Enrolling by invitation

Conditions

Intervention / Treatment

Study Type

Interventional

Enrollment (Estimated)

50

Phase

  • Not Applicable

Contacts and Locations

This section provides the contact details for those conducting the study, and information on where this study is being conducted.

Study Locations

  • Thailand
    • Nakhon Pathom
      • Salaya, Nakhon Pathom, Thailand, 73170
        • Faculty of Physical Therapy, Mahidol University

Participation Criteria

Researchers look for people who fit a certain description, called eligibility criteria. Some examples of these criteria are a person's general health condition or prior treatments.

Eligibility Criteria

Ages Eligible for Study

  • Adult
  • Older Adult

Accepts Healthy Volunteers

Yes

Description

Inclusion Criteria

  • Healthy group: 1) MoCA score > 24; 2) Independent walking without using gait aids; 3) No diagnosis of the dementia by clinician.
  • MCI group: 1) MoCA score between 16 to 24; 2) Independent walking without using gait aids.

Exclusion Criteria:

  • Uncontrolled high blood pressure (more than 140/90 mmHg)
  • Hemodialysis
  • Have clinical diagnosis of the disease or symptoms that could influence the performance assessments such as arthritis or severe hand pain which reports by participants and the testing by physiotherapist before testing.
  • History of neurological disorder, such as stroke or other neurodegenerative disorder
  • Taking medicine which affected to functional movement.
  • Unable to follow study protocol.
  • Uncorrected visual or hearing impairment.
  • Positive screening for contraindication of TMS which will be confirmed by TMS screening questionnaire such as uncontrolled seizures.

Study Plan

This section provides details of the study plan, including how the study is designed and what the study is measuring.

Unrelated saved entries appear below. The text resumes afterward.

/-- States that meet the hypotheses of `SashCompletes`, clause by clause. -/
theorem hypotheses_SashCompletes :
    (∃ (s : State), s.hw = true ∧ s.sash.state = .absent ∧ s.sash.pinS = false) ∧
    (∃ (s : State), s.hw = true ∧ s.sash.state = .present ∧ s.sash.pinL = true ∧ s.sash.pinS = true) ∧
    (∃ (s : State), s.hw = true ∧ s.sash.state = .present ∧ s.sash.pinL = true ∧ s.sash.pinS = true) ∧
    (∃ (s : State), s.hw = true ∧ s.sash.state = .partialMate ∧ s.sash.pinL = true ∧ s.sash.pinS = true) ∧
    (∃ (s : State) (ident : List Byte) (pages : List (List Byte)), s.serves = true ∧ s.sash.state = .reading ∧
      s.armedOn 0x1C3 0 = none ∧ identOk ident = true ∧ s.sash.expect = 0 ∧ rd 32 ident 0 4 = 0x5A536444) ∧
    (∃ (s : State) (ident : List Byte) (pages : List (List Byte)), s.serves = true ∧ s.sash.state = .reading) ∧
    (∃ (s : State), s.serves = true ∧ s.sash.state = .absent) ∧
    (∃ (s : State) (ident : List Byte) (pages : List (List Byte)), s.serves = true ∧ s.sash.state = .idFault ∧
      s.sash.faultFromAbsent = false ∧ s.armedOn 0x1C3 0 = none ∧ identOk ident = true ∧ s.sash.expect = 0x5A536442 ∧
      rd 32 ident 0 4 = 0x5A536442) ∧
    (∃ (s : State) (current : List Half), s.hw = true ∧ s.isOn 31 = true) ∧
    (∃ (s : State) (q : Fin 8), s.serves = true ∧ s.biasOn = true ∧ s.pwr.nvwDefer = false ∧ s.sash.writing = none ∧
      s.sash.frozen = false ∧ s.sash.state = .present ∧ s.sash.failedAt = none ∧ s.sash.nextPage s.sash.page = some q) ∧
    (∃ (s : State) (p : Fin 8), s.serves = true ∧ s.sash.writing = some p ∧ s.armedOn 0x1C2 (BitVec.ofNat 8 p.val) = none ∧
      s.sash.pageWrites[p].toNat < 999999 ∧ s.sash.due = false) ∧
    (∃ (s : State) (q : Fin 8), s.serves = true ∧ s.sash.due = true ∧ s.pwr.nvwDefer = false ∧ s.sash.writing = none ∧
      s.sash.frozen = false ∧ s.sash.state = .present ∧ s.sash.failedAt = none ∧ s.sash.nextPage s.sash.page = some q) ∧
    (∃ (s : State) (v : Half), s.serves = true ∧ s.sash.state = .present) ∧
    (∃ (s : State) (h : Header), Turn s ∧ s.sash.mated = true) ∧
    (∃ (s : State) (h : Header) (v : Word), Turn s ∧ expectOk v = true) ∧
    (∃ (s : State) (h : Header) (g : Half) (rate : Byte), Turn s ∧ (s.atTurn h).isSuspect 31 = false ∧ s.isOn 31 = true ∧
      g.toNat ≤ s.sash.vmax.toNat ∧ g.toNat ≤ 4095 ∧ 1 ≤ rate.toNat ∧ rate.toNat ≤ 100) ∧
    (∃ (s : State) (h : Header), Turn s ∧ s.sash.state ≠ .absent) := by
  refine ⟨⟨(W.hw), ?_⟩,
    ⟨((W04.sash fun x => { x with state := .present, pinL := true, pinS := true }).onDom 31 fun d => { d with state := .on }), ?_⟩,
    ⟨((W04.sash fun x => { x with state := .present, pinL := true, pinS := true }).onDom 31 fun d => { d with state := .on }), ?_⟩,
    ⟨(W04.sash fun x => { x with state := .partialMate, pinL := true, pinS := true }), ?_⟩,
    ⟨(W04.sash fun x => { x with state := .reading }), (W04.ident typeD), [], ?_⟩,
    ⟨(W04.sash fun x => { x with state := .reading }), [], [], ?_⟩,
    ⟨(W.hw), ?_⟩,
    ⟨(W04.sash fun x => { x with state := .idFault, expect := typeB }), (W04.ident typeB), [], ?_⟩,
    ⟨((W04.sash fun x => { x with setpoint := Vector.replicate 4 100 }).onDom 31 fun d => { d with state := .on }), [1,2,3,4], ?_⟩,
    ⟨((W04.sash fun x => { x with state := .present, setpoint := Vector.replicate 4 100 }).onDom 31 fun d => { d with state := .on }), 0, ?_⟩,
    ⟨(W04.sash fun x => { x with state := .present, writing := some 3 }), 3, ?_⟩,
    ⟨(W04.sash fun x => { x with state := .present, due := true }), 0, ?_⟩,
    ⟨(W04.sash fun x => { x with state := .present }), 5, ?_⟩,
    ⟨{ W.turn with sash := { W.turn.sash with state := .present } }, W.hd, ?_⟩,
    ⟨{ W.turn with sash := { W.turn.sash with state := .present } }, W.hd, typeB, ?_⟩,
    ⟨({ W.turn with sash := { W.turn.sash with state := .present, ident := W04.ident typeB } }.onDom 31 fun d => { d with state := .on }), W.hd, 2, 100, ?_⟩,
    ⟨{ W.turn with sash := { W.turn.sash with state := .present } }, W.hd, ?_⟩⟩ <;> ((try simp only [Turn]) <;> decide +kernel)

/-- States that meet the hypotheses of `AnalogueCompletes`, clause by clause. -/
theorem hypotheses_AnalogueCompletes :
    (∃ (s : State) (a : Fin 9) (k : Fin 8), s.hw = true ∧ s.isOn (domOfA a) = true) ∧
    (∃ (s : State) (a : Fin 9) (k : Fin 8), s.hw = true) ∧
    (∃ (s : State) (a : Fin 9) (k : Fin 8) (o : Fin 8) (v : Int), s.hw = true ∧ s.isOn (domOfA a) = true ∧
      s.abays[a].slots[k].ovl = false ∧ s.xbar.primaryNow[o].toNat = a.val ∧
      1000000 * 32768 < (v * 2 ^ (bits s.abays[a].slots[k].cfgNow 0 3).toNat * (rd 16 (s.coef (0x20 + 8 * a.val + k.val)).body (2 * (bits s.abays[a].slots[k].cfgNow 0 3).toNat) 2).toNat).natAbs) ∧
    (∃ (s : State) (a : Fin 9) (volts : List Int), s.hw = true ∧ s.isOn (domOfA a) = true ∧
      1000000 * 2 ^ (bits s.abays[a].sumCfg 16 2).toNat < (s.sumNode volts (s.line volts) a).natAbs) ∧
    (∃ (s : State) (a : Fin 9) (b : Fin 9) (k : Fin 2) (j : Fin 2) (line : Fin 4) (cls : Cls) (held : Cls), s.hw = true ∧
      s.inRepair a.val = false ∧ a ≠ b ∧ s.xbar.lines[line] = some { bay := b, so := j, cls := held } ∧ held.rank < cls.rank ∧
      soSrc s.abays[a].so k ≠ 17 ∧ (∀ n : Fin 4, n ≠ line → s.xbar.lines[n] = none)) ∧
    (∃ (s : State) (a : Fin 9), s.hw = true) ∧
    (∃ (s : State) (p : Fin 32) (o : Fin 8) (v : Word), s.hw = true ∧ (xbarAccess p (.oct o) (s.unstage p)).who v = true ∧ (∀ i,
      Trusted s i) ∧ (bits v 0 4).toNat < 9 ∧ bits v 4 4 = 0xF ∧ s.octConflict o (bits v 0 4) (bits v 4 4) = false) ∧
    (∃ (s : State) (p : Fin 32) (a : Fin 9) (v : Word), s.hw = true ∧ s.owns p a.val = true ∧ Trusted s (domOfA a) ∧
      testBit v 0 = true) ∧
    (∃ (s : State), s.hw = true) ∧
    (∃ (s : State) (a : Fin 9) (k : Fin 8) (o : Fin 8) (bin : BitVec 6) (v : Int), s.hw = true ∧ s.delivers a k = true ∧
      s.xbar.primaryNow[o].toNat = a.val ∧ -1000000 ≤ v ∧ v ≤ 1000000 ∧ s.abays[a].slots[k].hi.out = false ∧
      bits s.abays[a].slots[k].hi.now 24 2 = 0 ∧ s.abays[a].settled ≤ s.ck ∧
      ((bits s.abays[a].slots[k].hi.now 0 12).toNat - 2048) * 2000 + s.cmpTrim a k true < 4 * v) ∧
    (∃ (s : State) (a : Fin 9) (k : Fin 8) (o : Fin 8) (bin : BitVec 6) (v : Int), s.hw = true ∧ s.delivers a k = true ∧
      s.xbar.primaryNow[o].toNat = a.val ∧ -1000000 ≤ v ∧ v ≤ 1000000 ∧ s.abays[a].slots[k].lo.out = true ∧
      bits s.abays[a].slots[k].lo.now 24 2 = 0 ∧ s.abays[a].settled ≤ s.ck ∧
      4 * v < ((bits s.abays[a].slots[k].lo.now 0 12).toNat - 2048) * 2000 + s.cmpTrim a k false - (bits s.abays[a].slots[k].lo.now 16 5).toNat * 5000) ∧
    (∃ (s : State) (a : Fin 9), s.hw = true ∧ s.isOn (domOfA a) = true) ∧
    (∃ (s : State) (p : Fin 32) (a : Fin 9) (v : Word), s.hw = true ∧ s.owns p a.val = true ∧ Trusted s (domOfA a) ∧
      testBit v 0 = true) ∧
    (∃ (s : State) (p : Fin 32) (a : Fin 9) (v : Word), s.hw = true ∧ s.owns p a.val = true ∧ Trusted s (domOfA a) ∧
      testBit v 0 = false) := by
  refine ⟨⟨W.onA, 0, 1, ?_⟩,
    ⟨W.onA, 0, 1, ?_⟩,
    ⟨{ W.onA with xbar := { W.onA.xbar with primaryNow := W.onA.xbar.primaryNow.set 1 0 } }, 0, 1, 1, 2000000, ?_⟩,
    ⟨({ W.onA with xbar := { W.onA.xbar with primaryNow := W.onA.xbar.primaryNow.set 1 0 } }.onAbay 0 fun b => { b with sumCfg := 0x10203 }), 0, [1500000, -600000], ?_⟩,
    ⟨({ W.onA with xbar := { W.onA.xbar with lines := W.onA.xbar.lines.set 2 (some ⟨3, 1, .user⟩) } }.onAbay 3 fun b => {b with so := 0xC000}), 0, 3, 0, 1, 2, .repair, .user, ?_⟩,
    ⟨W.onA, 0, ?_⟩,
    ⟨(W.sync W.onA), 0, 0, 0xF8, ?_⟩,
    ⟨(W.sync W.onA), 0, 0, 1, ?_⟩,
    ⟨{ W.onA with xbar := { W.onA.xbar with primary := W.onA.xbar.primary.set 1 8 } }, ?_⟩,
    ⟨(({ W.onA with xbar := { W.onA.xbar with primaryNow := W.onA.xbar.primaryNow.set 1 0 } }.onAbay 0 fun b => {b with slotEn := 0xFF}).onSlot 0 2 fun x => { x with hi := { x.hi with now := 0x00000800 } }), 0, 2, 1, 63, 1, ?_⟩,
    ⟨(({ W.onA with xbar := { W.onA.xbar with primaryNow := W.onA.xbar.primaryNow.set 1 0 } }.onAbay 0 fun b => {b with slotEn := 0xFF}).onSlot 0 2 fun x => { x with lo := { x.lo with out := true, now := 0x00010800 } }), 0, 2, 1, 63, (-1251), ?_⟩,
    ⟨W.onA, 0, ?_⟩,
    ⟨(W.sync W.onA), 0, 0, 1, ?_⟩,
    ⟨((W.sync W.onA).onAbay 0 fun b => { b with hold := true }), 0, 0, 0, ?_⟩⟩ <;> ((try simp only [Trusted]) <;> decide +kernel)

namespace W06
open W
def fired (s : State) : State := s.onTimer 0 fun x => { x with fired := true }
def adc (f : Adc → Adc) : State := sync (((hw.onDom 1 fun d => { d with state := .on }).onAdc 2 f))
def tmr (f : Timer → Timer) : State := hw.onTimer 3 f
def smp : Sample := { code := 5, entry := 2, urgent := false, shift := false, unsettled := false, late := false, clip := false, width := 0, et := 9 }
def t (s : State) : State := { s with resuming := true }
end W06

/-- States that meet the hypotheses of `ConverterMomentsComplete`, clause by clause. -/
theorem hypotheses_ConverterMomentsComplete :
    (∃ (s : State) (n : Fin 18), s.hw = true ∧ s.groupOf n = none ∧ s.adcStarts = [] ∧ s.adcState n = .idle ∧
      adcEn s.adcs[n].ctrl = true ∧ s.srcFires (adcSrc s.adcs[n].ctrl) (adcEdge s.adcs[n].ctrl) = true ∧ s.adcs[n].refRdy = true) ∧
    (∃ (s : State) (n : Fin 18), s.hw = true ∧ s.groupOf n = none ∧ s.adcStarts = [] ∧ s.adcState n = .running ∧
      adcEn s.adcs[n].ctrl = true ∧ s.srcFires (adcSrc s.adcs[n].ctrl) (adcEdge s.adcs[n].ctrl) = true) ∧
    (∃ (s : State) (n : Fin 18) (w : Analog), s.hw = true ∧ s.adcState n = .delay ∧ s.adcs[n].acc = 0 ∧ s.adcs[n].taken = 0 ∧
      entAvg s.adcs[n].entCfg[s.adcs[n].entry] = 0) ∧
    (∃ (s : State) (n : Fin 18) (w : Analog), s.hw = true ∧ s.adcState n = .running ∧ s.adcs[n].ended = false ∧
      s.adcs[n].taken + 1 < 2 ^ entAvg s.adcs[n].entCfg[s.adcs[n].entry]) ∧
    (∃ (s : State) (n : Fin 18) (w : Analog), s.hw = true ∧ s.adcState n = .running ∧ s.adcs[n].ended = true ∧
      s.adcs[n].atLast = true ∧ adcLoop s.adcs[n].ctrl = true ∧ s.adcs[n].taken + 1 < 2 ^ entAvg s.adcs[n].entCfg[(0 : Fin 16)]) ∧
    (∃ (s : State) (n : Fin 18) (r : Sample), s.hw = true ∧ s.adcs[n].pipe = [r] ∧ adcDest s.adcs[n].ctrl = 0 ∧
      s.adcs[n].queue.length < 63 ∧ testBit s.adcs[n].entCfg[r.entry] 24 = false ∧ r.urgent = false) ∧
    (∃ (s : State) (g : Fin 8), s.hw = true ∧ members s.groups[g].mask ≠ [] ∧ s.adcStarts = [] ∧
      s.srcFires (bits s.groups[g].ctrl 0 6).toNat (testBit s.groups[g].ctrl 6) = true ∧
      (members s.groups[g].mask).all s.memberReady = true) ∧
    (∃ (s : State) (g : Fin 8), s.hw = true ∧ members s.groups[g].mask ≠ [] ∧ s.adcStarts = [] ∧
      s.srcFires (bits s.groups[g].ctrl 0 6).toNat (testBit s.groups[g].ctrl 6) = true ∧
      (members s.groups[g].mask).all s.memberReady = false) ∧
    (∃ (s : State) (n : Fin 18) (w : Analog), s.hw = true ∧ testBit s.adcs[n].urg 0 = true ∧ testBit s.adcs[n].urg 1 = false ∧
      s.adcState n = .running ∧ s.adcs[n].pipe = [] ∧ s.srcFires (bits s.adcs[n].urg 2 6).toNat false = true) ∧
    (∃ (s : State) (n : Fin 18) (w : Analog), s.hw = true ∧ testBit s.adcs[n].urg 0 = true ∧ testBit s.adcs[n].urg 1 = true ∧
      s.adcState n = .running ∧ s.srcFires (bits s.adcs[n].urg 2 6).toNat false = true) ∧
    (∃ (s : State) (p : Fin 32) (n : Fin 18) (v : Word), s.hw = true ∧ s.owns p (0x40 + n.val) = true ∧ Trusted s (adcDom n) ∧
      (bits v 0 2).toNat ≤ 2 ∧ s.adcState n = .idle) ∧
    (∃ (s : State) (n : Fin 18), s.hw = true ∧ s.isOn (adcDom n) = true ∧ s.adcs[n].refSel = 0 ∧ s.adcs[n].state = .waitRef) ∧
    (∃ (s : State) (p : Fin 32) (n : Fin 18) (v : Word), s.hw = true ∧ s.owns p (0x40 + n.val) = true ∧ Trusted s (adcDom n) ∧
      s.adcs[n].queue ≠ [] ∧ rd 16 s.adcs[n].head 2 2 = bits v 0 16) ∧
    (∃ (s : State) (n : Fin 18), s.hw = true ∧ s.adcs[n].cls = .user ∧ adcEn s.adcs[n].ctrl = true ∧ s.adcs[n].displaced = false) ∧
    (∃ (s : State) (n : Fin 18), s.hw = true ∧ s.adcs[n].cls ≠ .user ∧ s.adcs[n].heldStart = false ∧ s.adcs[n].displaced = true) ∧
    (∃ (s : State) (x : Fin 16), s.hw = true ∧ s.timers[x].en = true ∧ s.timers[x].mode = false ∧ 4 ≤ s.timers[x].period.toNat ∧
      (s.clk.et - s.timers[x].offset).toNat % s.timers[x].period.toNat = 0) ∧
    (∃ (s : State) (x : Fin 16), s.hw = true ∧ s.timers[x].en = true ∧ s.timers[x].mode = true ∧ s.clk.et = s.timers[x].offset) ∧
    (∃ (s : State) (x : Fin 16), s.hw = true ∧ s.timers[x].cls = .user ∧ s.timers[x].en = true) ∧
    (∃ (s : State) (x : Fin 16) (en : Bool) (mode : Bool) (period : Word) (offset : Et), s.hw = true ∧ s.timers[x].cls = .repair ∧
      s.timers[x].saved = some (en, mode, period, offset) ∧ s.timers[x].displaced = true) ∧
    (∃ (s : State) (p : Fin 32) (n : Fin 18) (v : Word), s.hw = true ∧ s.owns p (0x40 + n.val) = true ∧ Trusted s (adcDom n) ∧
      testBit v 0 = true) := by
  refine ⟨⟨(W06.fired (W06.adc fun x => {x with ctrl := 7, refRdy := true, state := .idle})), 2, ?_⟩,
    ⟨(W06.fired (W06.adc fun x => {x with ctrl := 7, refRdy := true, state := .running})), 2, ?_⟩,
    ⟨(W06.adc fun x => {x with ctrl := 7, refRdy := true, state := .delay}), 2,
      { volts := List.replicate 148 999999, vref := 2500000, dev := 3 }, ?_⟩,
    ⟨(W06.adc fun x => {x with ctrl := 7, refRdy := true, state := .running, entCfg := Vector.replicate 16 0x80}), 2,
      { volts := List.replicate 148 999999, vref := 2500000, dev := 3 }, ?_⟩,
    ⟨(W06.adc fun x => {x with ctrl := 0x1000007, entry := 15, refRdy := true, state := .running, done := 1, entCfg := Vector.replicate 16 0x80}), 2, { volts := List.replicate 148 999999, vref := 2500000, dev := 3 }, ?_⟩,
    ⟨(W06.adc fun x => {x with ctrl := 7, state := .running, pipe := [W06.smp]}), 2, W06.smp, ?_⟩,
    ⟨{ (W06.fired (W06.adc fun x => {x with ctrl := 7, refRdy := true, state := .idle})) with groups := W.hw.groups.set 1 {mask := 4, ctrl := 1, miss := 3 } }, 1, ?_⟩,
    ⟨{ (W06.fired (W06.adc fun x => {x with ctrl := 7, refRdy := true, state := .running})) with groups := W.hw.groups.set 1 {mask := 6, ctrl := 1, miss := 3 } }, 1, ?_⟩,
    ⟨(W06.fired (W06.adc fun x => {x with ctrl := 7, state := .running, urg := 0x505})), 2,
      { volts := [7], vref := 2500000, dev := -3 }, ?_⟩,
    ⟨(W06.fired (W06.adc fun x => {x with ctrl := 7, state := .running, urg := 0x507})), 2,
      { volts := [7], vref := 2500000, dev := -3 }, ?_⟩,
    ⟨(W06.adc fun x => {x with ctrl := 7, state := .idle}), 0, 2, 6, ?_⟩,
    ⟨(W06.adc fun x => {x with ctrl := 7, state := .waitRef}), 2, ?_⟩,
    ⟨(W06.adc fun x => {x with queue := [resultBytes W06.smp 77 false]}), 0, 2, 77, ?_⟩,
    ⟨(W06.adc fun x => {x with ctrl := 7, state := .running}), 2, ?_⟩,
    ⟨(W06.adc fun x => {x with ctrl := 7, state := .lent, cls := .repair, displaced := true}), 2, ?_⟩,
    ⟨(W06.tmr fun x => {x with en := true, period := 4}), 3, ?_⟩,
    ⟨(W06.tmr fun x => {x with en := true, mode := true}), 3, ?_⟩,
    ⟨(W06.tmr fun x => {x with en := true, mode := true}), 3, ?_⟩,
    ⟨(W06.tmr fun x => {x with en := false, cls := .repair, displaced := true, saved := some (true, true, 5, 6)}), 3, true, true, 5,
      6, ?_⟩,
    ⟨(W06.adc fun x => {x with ctrl := 7, startMiss := 5}), 0, 2, 1, ?_⟩⟩ <;> ((try simp only [Trusted]) <;> decide +kernel)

How is the study designed?

Design Details

  • Primary Purpose: Treatment
  • Allocation: Randomized
  • Interventional Model: Crossover Assignment
  • Masking: Single

Arms and Interventions

Participant Group / Arm
Intervention / Treatment
Experimental: Mild cognitive impairment
Other: Mixed reality exergame
The participants will play the Balloon Popping game using Hololens2 (Mixed reality glasses) for one hour. The objective of this game will be to pop all the virtual balloons, focusing on training different executive functions such as inhibitory control and cognitive flexibility. When a participant raises a finger in the air, a virtual needle will appear. After that, the participant will move their finger towards a balloon. Successful contact with a balloon will be indicated by the sound of a pop and the visual effect of confetti.
Other: Education
The participants will seat on a chair and watch video clip about MCI and dementia for one hour.
Other: Healthy older adults
Other: Mixed reality exergame
The participants will play the Balloon Popping game using Hololens2 (Mixed reality glasses) for one hour. The objective of this game will be to pop all the virtual balloons, focusing on training different executive functions such as inhibitory control and cognitive flexibility. When a participant raises a finger in the air, a virtual needle will appear. After that, the participant will move their finger towards a balloon. Successful contact with a balloon will be indicated by the sound of a pop and the visual effect of confetti.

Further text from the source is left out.